Introduction

Problem Statement

The purpose of this project is to explore the Spotify music dataset and answer some questions such as what types of music people prefer, which types of music are better for dancing, which types of music are more energetic, which artists are more loved, etc. Music is the most widely used language in human history. Even if we don’t have the same language, people can still understand each other’s emotions through music and also express their own emotions.
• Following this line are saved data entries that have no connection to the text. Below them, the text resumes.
-- ==== Sys2Proof/Config.lean ====
section
/-! DEFINITION. What the spec leaves to the implementation or leaves open: constants without a body. Nothing can be
proved about their values, so a claim holds whatever they are. -/
namespace Sys2Proof

/-- The turn that comes when the agenda is empty: which agent acts next is open (R263, R267). -/
opaque Config.nextTurn : Nat → Turn
/-- A fresh free value for each counter value: results the spec leaves open. -/
opaque Config.freeValue : Nat → BitVec 64
/-- The index a LOAD chooses at or above its floor (R270), as a fresh number. -/
opaque Config.loadChoice : Nat → Nat
/-- The value an inexact `vexp2` or `vexp2d` delivers, where it lies within the bound of R173: a function of the
operands. -/
opaque Config.exp2Choice : W32 → W32 → W32
/-- The value an inexact `vlog2` delivers, where it lies within the bound of R173: a function of the operand. -/
opaque Config.log2Choice : W32 → W32
/-- The row of its pseudo-channel that holds a device address (R393): the spec gives no mapping. -/
opaque Config.hbmRow : Nat → Nat
/-- SHAKE256 with a 512-bit output (R404, R406). -/
opaque Config.shake256 : List Byte → BitVec 512
/-- Whether a firmware image's key digest and ML-DSA-65 signature verify (R406). -/
opaque Config.imageSigned : List Byte → Bool
/-- The security version that a firmware image carries (R406). -/
opaque Config.imageSvn : List Byte → Nat
/-- The boot stage to which a firmware image belongs (R406). -/
opaque Config.imageStage : List Byte → Nat
/-- The images that the boot of stage `k` loads when nothing is staged (R406). -/
opaque Config.bootImages : Nat → List (List Byte)
/-- The ML-DSA-65 signature of the module identity key: 3,309 bytes (R407). -/
opaque Config.identitySign : List Byte → Vector Byte 3309
/-- The module's own node number, set by firmware (R375). -/
opaque Config.ownNode : BitVec 16
/-- The firmware's route table: the port mask of a node, zero for none (R375). -/
opaque Config.route : BitVec 16 → BitVec 18

end Sys2Proof
end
By analyzing music, we can get the most realistic feelings of people in a certain period of time.

Solution

After the data is collated, I will use a number of packages to analyze the relevant data.. For example, popularity, song artist, playlist genre/subgenre, loudness and valence, etc.

Packages Required

library(tibble)     #Used to store data as a tibble, and makes it much easier to handle and manipulate data
library(DT)         #Used to display the data on the screen in a scrollable format
library(knitr)      #Used to display a table on the screen
library(tidyverse)  #used to make a plot chart
library(dplyr)      #Used for data manipulation

Data Preparation

Data Import

The original spotify_songs.csv dataset has 23 variables, covering 32,833 songs over the last 10 years.

Data Import Code:

library(tibble)
url <- "https://raw.githubusercontent.com/rfordatascience/tidytuesday/master/data/2020/2020-01-21/spotify_songs.csv"
music <- as_tibble(read.csv(url,stringsAsFactors = FALSE))
class(music)

## [1] "tbl_df"     "tbl"        "data.frame"

colnames(music)

##  [1] "track_id"                 "track_name"              
##  [3] "track_artist"             "track_popularity"        
##  [5] "track_album_id"           "track_album_name"        
##  [7] "track_album_release_date" "playlist_name"           
##  [9] "playlist_id"              "playlist_genre"          
## [11] "playlist_subgenre"        "danceability"            
## [13] "energy"                   "key"                     
## [15] "loudness"                 "mode"                    
## [17] "speechiness"              "acousticness"            
## [19] "instrumentalness"         "liveness"                
## [21] "valence"                  "tempo"                   
## [23] "duration_ms"

dim(music)

## [1] 32833    23

Data Cleaning

I used the “track_name” colume to remove duplicates in the dataset that would affect our analysis.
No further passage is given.